The task: Give back all the entries below. Omit none of them.

Exercise data:
/-- Once `CVS.INIT` has run, a consistent store's default marker is the magic value (R98). -/
theorem StoreOk.default_marker {s : State} (h : StoreOk s) (hi : s.inited = true) :
    defaultAt s 0 = s.cfg.magic := by
  obtain ⟨decoderType, version, e⟩ := h.2.2.2.2 hi
  rw [defaultAt, e, defaultImage_at _ _ _ (Nat.zero_le _)]
  rfl

end Sys2Proof.Machine
end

Answer to the exercise:
/-- Once `CVS.INIT` has run, a consistent store's default marker is the magic value (R98). -/
theorem StoreOk.default_marker {s : State} (h : StoreOk s) (hi : s.inited = true) :
    defaultAt s 0 = s.cfg.magic := by
  obtain ⟨decoderType, version, e⟩ := h.2.2.2.2 hi
  rw [defaultAt, e, defaultImage_at _ _ _ (Nat.zero_le _)]
  rfl

end Sys2Proof.Machine
end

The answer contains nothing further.